最後まで遂行してないのに評判やイメージだけで一人歩きするモノ・コト・人は、世の中にはたくさん溢れているのです。

会社を経営する時も、
色々な側面から見られることを気にかけることはもちろん大事ですが、
やはりその後の遂行力と結果を出していかないと最初の勢いが張りぼてになってしまいます。

張りぼてのままでいのか?

その答えは経営一人一人の中にあるのでしょう。

とはいえ、利益が上がっているうちはそんなことを振り返る経営者もいないかもしれませんが。

ある映画配給会社の「押し映画」の決定方法

さて、次は成功した経営者が本当に正しい判断をしているかどうかについてです。

「当然、正しい経営判断をしたからこそ成功したんでしょ!」と誰もが思うかもしれません。

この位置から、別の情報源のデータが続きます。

/-! ## `setSP` -/

@[simp] theorem setSP_a (v : Byte) (s : State) : (s.setSP v).a = s.a := rfl
@[simp] theorem setSP_x (v : Byte) (s : State) : (s.setSP v).x = s.x := rfl
@[simp] theorem setSP_y (v : Byte) (s : State) : (s.setSP v).y = s.y := rfl
@[simp] theorem setSP_sp (v : Byte) (s : State) : (s.setSP v).sp = v := rfl
@[simp] theorem setSP_pc (v : Byte) (s : State) : (s.setSP v).pc = s.pc := rfl
@[simp] theorem setSP_flagC (v : Byte) (s : State) : (s.setSP v).flagC = s.flagC := rfl
@[simp] theorem setSP_flagZ (v : Byte) (s : State) : (s.setSP v).flagZ = s.flagZ := rfl
@[simp] theorem setSP_flagI (v : Byte) (s : State) : (s.setSP v).flagI = s.flagI := rfl
@[simp] theorem setSP_flagD (v : Byte) (s : State) : (s.setSP v).flagD = s.flagD := rfl
@[simp] theorem setSP_flagV (v : Byte) (s : State) : (s.setSP v).flagV = s.flagV := rfl
@[simp] theorem setSP_flagN (v : Byte) (s : State) : (s.setSP v).flagN = s.flagN := rfl
@[simp] theorem setSP_cyclesRemaining (v : Byte) (s : State) : (s.setSP v).cyclesRemaining = s.cyclesRemaining := rfl
@[simp] theorem setSP_nmiPending (v : Byte) (s : State) : (s.setSP v).nmiPending = s.nmiPending := rfl
@[simp] theorem setSP_irqPending (v : Byte) (s : State) : (s.setSP v).irqPending = s.irqPending := rfl
@[simp] theorem setSP_fault (v : Byte) (s : State) : (s.setSP v).fault = s.fault := rfl
@[simp] theorem setSP_mem (v : Byte) (s : State) : (s.setSP v).mem = s.mem := rfl
@[simp] theorem setSP_busMap (v : Byte) (s : State) : (s.setSP v).busMap = s.busMap := rfl
@[simp] theorem setSP_trace (v : Byte) (s : State) : (s.setSP v).trace = s.trace := rfl

/-! ## `setPC` -/

@[simp] theorem setPC_a (v : Word) (s : State) : (s.setPC v).a = s.a := rfl
@[simp] theorem setPC_x (v : Word) (s : State) : (s.setPC v).x = s.x := rfl
@[simp] theorem setPC_y (v : Word) (s : State) : (s.setPC v).y = s.y := rfl
@[simp] theorem setPC_sp (v : Word) (s : State) : (s.setPC v).sp = s.sp := rfl
@[simp] theorem setPC_pc (v : Word) (s : State) : (s.setPC v).pc = v := rfl
@[simp] theorem setPC_flagC (v : Word) (s : State) : (s.setPC v).flagC = s.flagC := rfl
@[simp] theorem setPC_flagZ (v : Word) (s : State) : (s.setPC v).flagZ = s.flagZ := rfl
@[simp] theorem setPC_flagI (v : Word) (s : State) : (s.setPC v).flagI = s.flagI := rfl
@[simp] theorem setPC_flagD (v : Word) (s : State) : (s.setPC v).flagD = s.flagD := rfl
@[simp] theorem setPC_flagV (v : Word) (s : State) : (s.setPC v).flagV = s.flagV := rfl
@[simp] theorem setPC_flagN (v : Word) (s : State) : (s.setPC v).flagN = s.flagN := rfl
@[simp] theorem setPC_cyclesRemaining (v : Word) (s : State) : (s.setPC v).cyclesRemaining = s.cyclesRemaining := rfl
@[simp] theorem setPC_nmiPending (v : Word) (s : State) : (s.setPC v).nmiPending = s.nmiPending := rfl
@[simp] theorem setPC_irqPending (v : Word) (s : State) : (s.setPC v).irqPending = s.irqPending := rfl
@[simp] theorem setPC_fault (v : Word) (s : State) : (s.setPC v).fault = s.fault := rfl
@[simp] theorem setPC_mem (v : Word) (s : State) : (s.setPC v).mem = s.mem := rfl
@[simp] theorem setPC_busMap (v : Word) (s : State) : (s.setPC v).busMap = s.busMap := rfl
@[simp] theorem setPC_trace (v : Word) (s : State) : (s.setPC v).trace = s.trace := rfl

/-! ## `setC` -/

@[simp] theorem setC_a (b : Bool) (s : State) : (s.setC b).a = s.a := rfl
@[simp] theorem setC_x (b : Bool) (s : State) : (s.setC b).x = s.x := rfl
@[simp] theorem setC_y (b : Bool) (s : State) : (s.setC b).y = s.y := rfl
@[simp] theorem setC_sp (b : Bool) (s : State) : (s.setC b).sp = s.sp := rfl
@[simp] theorem setC_pc (b : Bool) (s : State) : (s.setC b).pc = s.pc := rfl
@[simp] theorem setC_flagC (b : Bool) (s : State) : (s.setC b).flagC = b := rfl
@[simp] theorem setC_flagZ (b : Bool) (s : State) : (s.setC b).flagZ = s.flagZ := rfl
@[simp] theorem setC_flagI (b : Bool) (s : State) : (s.setC b).flagI = s.flagI := rfl
@[simp] theorem setC_flagD (b : Bool) (s : State) : (s.setC b).flagD = s.flagD := rfl
@[simp] theorem setC_flagV (b : Bool) (s : State) : (s.setC b).flagV = s.flagV := rfl
@[simp] theorem setC_flagN (b : Bool) (s : State) : (s.setC b).flagN = s.flagN := rfl
@[simp] theorem setC_cyclesRemaining (b : Bool) (s : State) : (s.setC b).cyclesRemaining = s.cyclesRemaining := rfl
@[simp] theorem setC_nmiPending (b : Bool) (s : State) : (s.setC b).nmiPending = s.nmiPending := rfl
@[simp] theorem setC_irqPending (b : Bool) (s : State) : (s.setC b).irqPending = s.irqPending := rfl
@[simp] theorem setC_fault (b : Bool) (s : State) : (s.setC b).fault = s.fault := rfl
@[simp] theorem setC_mem (b : Bool) (s : State) : (s.setC b).mem = s.mem := rfl
@[simp] theorem setC_busMap (b : Bool) (s : State) : (s.setC b).busMap = s.busMap := rfl
@[simp] theorem setC_trace (b : Bool) (s : State) : (s.setC b).trace = s.trace := rfl

/-! ## `setI` -/

@[simp] theorem setI_a (b : Bool) (s : State) : (s.setI b).a = s.a := rfl
@[simp] theorem setI_x (b : Bool) (s : State) : (s.setI b).x = s.x := rfl
@[simp] theorem setI_y (b : Bool) (s : State) : (s.setI b).y = s.y := rfl
@[simp] theorem setI_sp (b : Bool) (s : State) : (s.setI b).sp = s.sp := rfl
@[simp] theorem setI_pc (b : Bool) (s : State) : (s.setI b).pc = s.pc := rfl
@[simp] theorem setI_flagC (b : Bool) (s : State) : (s.setI b).flagC = s.flagC := rfl
@[simp] theorem setI_flagZ (b : Bool) (s : State) : (s.setI b).flagZ = s.flagZ := rfl
@[simp] theorem setI_flagI (b : Bool) (s : State) : (s.setI b).flagI = b := rfl
@[simp] theorem setI_flagD (b : Bool) (s : State) : (s.setI b).flagD = s.flagD := rfl
@[simp] theorem setI_flagV (b : Bool) (s : State) : (s.setI b).flagV = s.flagV := rfl
@[simp] theorem setI_flagN (b : Bool) (s : State) : (s.setI b).flagN = s.flagN := rfl
@[simp] theorem setI_cyclesRemaining (b : Bool) (s : State) : (s.setI b).cyclesRemaining = s.cyclesRemaining := rfl
@[simp] theorem setI_nmiPending (b : Bool) (s : State) : (s.setI b).nmiPending = s.nmiPending := rfl
@[simp] theorem setI_irqPending (b : Bool) (s : State) : (s.setI b).irqPending = s.irqPending := rfl
@[simp] theorem setI_fault (b : Bool) (s : State) : (s.setI b).fault = s.fault := rfl
@[simp] theorem setI_mem (b : Bool) (s : State) : (s.setI b).mem = s.mem := rfl
@[simp] theorem setI_busMap (b : Bool) (s : State) : (s.setI b).busMap = s.busMap := rfl
@[simp] theorem setI_trace (b : Bool) (s : State) : (s.setI b).trace = s.trace := rfl

/-! ## `setD` -/

@[simp] theorem setD_a (b : Bool) (s : State) : (s.setD b).a = s.a := rfl
@[simp] theorem setD_x (b : Bool) (s : State) : (s.setD b).x = s.x := rfl
@[simp] theorem setD_y (b : Bool) (s : State) : (s.setD b).y = s.y := rfl
@[simp] theorem setD_sp (b : Bool) (s : State) : (s.setD b).sp = s.sp := rfl
@[simp] theorem setD_pc (b : Bool) (s : State) : (s.setD b).pc = s.pc := rfl
@[simp] theorem setD_flagC (b : Bool) (s : State) : (s.setD b).flagC = s.flagC := rfl
@[simp] theorem setD_flagZ (b : Bool) (s : State) : (s.setD b).flagZ = s.flagZ := rfl
@[simp] theorem setD_flagI (b : Bool) (s : State) : (s.setD b).flagI = s.flagI := rfl
@[simp] theorem setD_flagD (b : Bool) (s : State) : (s.setD b).flagD = b := rfl
@[simp] theorem setD_flagV (b : Bool) (s : State) : (s.setD b).flagV = s.flagV := rfl
@[simp] theorem setD_flagN (b : Bool) (s : State) : (s.setD b).flagN = s.flagN := rfl
@[simp] theorem setD_cyclesRemaining (b : Bool) (s : State) : (s.setD b).cyclesRemaining = s.cyclesRemaining := rfl
@[simp] theorem setD_nmiPending (b : Bool) (s : State) : (s.setD b).nmiPending = s.nmiPending := rfl
@[simp] theorem setD_irqPending (b : Bool) (s : State) : (s.setD b).irqPending = s.irqPending := rfl
@[simp] theorem setD_fault (b : Bool) (s : State) : (s.setD b).fault = s.fault := rfl
@[simp] theorem setD_mem (b : Bool) (s : State) : (s.setD b).mem = s.mem := rfl
@[simp] theorem setD_busMap (b : Bool) (s : State) : (s.setD b).busMap = s.busMap := rfl
@[simp] theorem setD_trace (b : Bool) (s : State) : (s.setD b).trace = s.trace := rfl

/-! ## `setV` -/

@[simp] theorem setV_a (b : Bool) (s : State) : (s.setV b).a = s.a := rfl
@[simp] theorem setV_x (b : Bool) (s : State) : (s.setV b).x = s.x := rfl
@[simp] theorem setV_y (b : Bool) (s : State) : (s.setV b).y = s.y := rfl
@[simp] theorem setV_sp (b : Bool) (s : State) : (s.setV b).sp = s.sp := rfl
@[simp] theorem setV_pc (b : Bool) (s : State) : (s.setV b).pc = s.pc := rfl
@[simp] theorem setV_flagC (b : Bool) (s : State) : (s.setV b).flagC = s.flagC := rfl
@[simp] theorem setV_flagZ (b : Bool) (s : State) : (s.setV b).flagZ = s.flagZ := rfl
@[simp] theorem setV_flagI (b : Bool) (s : State) : (s.setV b).flagI = s.flagI := rfl
@[simp] theorem setV_flagD (b : Bool) (s : State) : (s.setV b).flagD = s.flagD := rfl
@[simp] theorem setV_flagV (b : Bool) (s : State) : (s.setV b).flagV = b := rfl
@[simp] theorem setV_flagN (b : Bool) (s : State) : (s.setV b).flagN = s.flagN := rfl
@[simp] theorem setV_cyclesRemaining (b : Bool) (s : State) : (s.setV b).cyclesRemaining = s.cyclesRemaining := rfl
@[simp] theorem setV_nmiPending (b : Bool) (s : State) : (s.setV b).nmiPending = s.nmiPending := rfl
@[simp] theorem setV_irqPending (b : Bool) (s : State) : (s.setV b).irqPending = s.irqPending := rfl
@[simp] theorem setV_fault (b : Bool) (s : State) : (s.setV b).fault = s.fault := rfl
@[simp] theorem setV_mem (b : Bool) (s : State) : (s.setV b).mem = s.mem := rfl
@[simp] theorem setV_busMap (b : Bool) (s : State) : (s.setV b).busMap = s.busMap := rfl
@[simp] theorem setV_trace (b : Bool) (s : State) : (s.setV b).trace = s.trace := rfl

/-! ## `setCycles` -/

@[simp] theorem setCycles_a (n : Nat) (s : State) : (s.setCycles n).a = s.a := rfl
@[simp] theorem setCycles_x (n : Nat) (s : State) : (s.setCycles n).x = s.x := rfl
@[simp] theorem setCycles_y (n : Nat) (s : State) : (s.setCycles n).y = s.y := rfl
@[simp] theorem setCycles_sp (n : Nat) (s : State) : (s.setCycles n).sp = s.sp := rfl
@[simp] theorem setCycles_pc (n : Nat) (s : State) : (s.setCycles n).pc = s.pc := rfl
@[simp] theorem setCycles_flagC (n : Nat) (s : State) : (s.setCycles n).flagC = s.flagC := rfl
@[simp] theorem setCycles_flagZ (n : Nat) (s : State) : (s.setCycles n).flagZ = s.flagZ := rfl
@[simp] theorem setCycles_flagI (n : Nat) (s : State) : (s.setCycles n).flagI = s.flagI := rfl
@[simp] theorem setCycles_flagD (n : Nat) (s : State) : (s.setCycles n).flagD = s.flagD := rfl
@[simp] theorem setCycles_flagV (n : Nat) (s : State) : (s.setCycles n).flagV = s.flagV := rfl
@[simp] theorem setCycles_flagN (n : Nat) (s : State) : (s.setCycles n).flagN = s.flagN := rfl
@[simp] theorem setCycles_cyclesRemaining (n : Nat) (s : State) : (s.setCycles n).cyclesRemaining = n := rfl
@[simp] theorem setCycles_nmiPending (n : Nat) (s : State) : (s.setCycles n).nmiPending = s.nmiPending := rfl
@[simp] theorem setCycles_irqPending (n : Nat) (s : State) : (s.setCycles n).irqPending = s.irqPending := rfl
@[simp] theorem setCycles_fault (n : Nat) (s : State) : (s.setCycles n).fault = s.fault := rfl
@[simp] theorem setCycles_mem (n : Nat) (s : State) : (s.setCycles n).mem = s.mem := rfl
@[simp] theorem setCycles_busMap (n : Nat) (s : State) : (s.setCycles n).busMap = s.busMap := rfl
@[simp] theorem setCycles_trace (n : Nat) (s : State) : (s.setCycles n).trace = s.trace := rfl

/-! ## `setZN` -/

@[simp] theorem setZN_a (v : Byte) (s : State) : (s.setZN v).a = s.a := rfl
@[simp] theorem setZN_x (v : Byte) (s : State) : (s.setZN v).x = s.x := rfl
@[simp] theorem setZN_y (v : Byte) (s : State) : (s.setZN v).y = s.y := rfl
@[simp] theorem setZN_sp (v : Byte) (s : State) : (s.setZN v).sp = s.sp := rfl
@[simp] theorem setZN_pc (v : Byte) (s : State) : (s.setZN v).pc = s.pc := rfl
@[simp] theorem setZN_flagC (v : Byte) (s : State) : (s.setZN v).flagC = s.flagC := rfl
@[simp] theorem setZN_flagZ (v : Byte) (s : State) : (s.setZN v).flagZ = (v == 0) := rfl
@[simp] theorem setZN_flagI (v : Byte) (s : State) : (s.setZN v).flagI = s.flagI := rfl
@[simp] theorem setZN_flagD (v : Byte) (s : State) : (s.setZN v).flagD = s.flagD := rfl
@[simp] theorem setZN_flagV (v : Byte) (s : State) : (s.setZN v).flagV = s.flagV := rfl
@[simp] theorem setZN_flagN (v : Byte) (s : State) : (s.setZN v).flagN = v.getLsbD 7 := rfl
@[simp] theorem setZN_cyclesRemaining (v : Byte) (s : State) : (s.setZN v).cyclesRemaining = s.cyclesRemaining := rfl
@[simp] theorem setZN_nmiPending (v : Byte) (s : State) : (s.setZN v).nmiPending = s.nmiPending := rfl
@[simp] theorem setZN_irqPending (v : Byte) (s : State) : (s.setZN v).irqPending = s.irqPending := rfl
@[simp] theorem setZN_fault (v : Byte) (s : State) : (s.setZN v).fault = s.fault := rfl
@[simp] theorem setZN_mem (v : Byte) (s : State) : (s.setZN v).mem = s.mem := rfl
@[simp] theorem setZN_busMap (v : Byte) (s : State) : (s.setZN v).busMap = s.busMap := rfl
@[simp] theorem setZN_trace (v : Byte) (s : State) : (s.setZN v).trace = s.trace := rfl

会社を経営するようになると、未来についてアレコレと思いを巡らせ、
次の一手、その先の一手を常に考えるようになるのは誰もがそうです。

そこで、私も参考にしているエピソードを1つご紹介します。

ある映画配給会社の幹部たちが、
数ある未公開映画作品の中から「これぞ未来のヒット作品」というものを予想し、
それに向けて宣伝費用の配分を決めていました。

そして「これは必ずヒットするはずだ」と予想した作品に多くの宣伝費用を投入していたそうです。

映画配給会社としては、
今までの実績から「どんな有名ハリウッド俳優が出ているか?」
「誰(監督)がメガホンをとったのか?」
等々といった背景を元に、ある種の「先入観」を持って、
どの映画を主力で押すのかという経営判断を下していたのです。

そこで、ある研究者2人がアメリカの映画配給会社について調べたところ、
意外な結果が出ました。

それはヒットを予想され、かつ実際にヒットした映画の成功要因は、
多くの「宣伝費用を投入された事実」のみだったとのことです。

作品の内容や出来栄えはさほど影響していなかったのです。

さらにその研究者たちは、
宣伝費用などの影響を取り除き、あらゆる映画の興行成績を統計的に調べた結果、
映画配給会社の事前に立てたヒット予想は「ことごとく外れていた」ことを明らかにしました。

ということは、むしろ予想から除外していた映画の方が興行成績を上げていたとしたら、
こちらに宣伝費用をかけていたら、さらに儲かっていたかもしれませんね。

映画配給会社の経営陣は、実はヒット映画を見抜く嗅覚がないのかもしれません。

では、どうして映画配給会社はつぶれないのか?

それは映画配給会社も予算を割いた以上選んだ映画には全力をあげるので、
力技でヒットした風に見せるのです。

まさに映画業界は宣伝で「ヒット作を作る」のです。

経営者のする決定が実現するのはリアルか

経営者が判断を迫られ、最終的に「こちらの案でいこう」と決める時、
それがどんな結果や効果をもたらすかは、
実のところ経営者にもわかっていないのが世の中の現実ではないかと思います。

すべての経営者の神通力だけで成功が実現できる程、世の中は甘くはないし、
実際複雑で読み切れるものではありません。

つまり経営者が実現させていることは、
「そう見せているだけ」ということも大いにあり得るのです。

それにしても、ビジネスをしていると嘘のような本当の話や、
さも真実らしいビジネス詐欺のような話もよく見聞きします。

私もまたビジネスの成果を力技や表層の操作ではなく、
実現させていきたいと思う今日この頃です。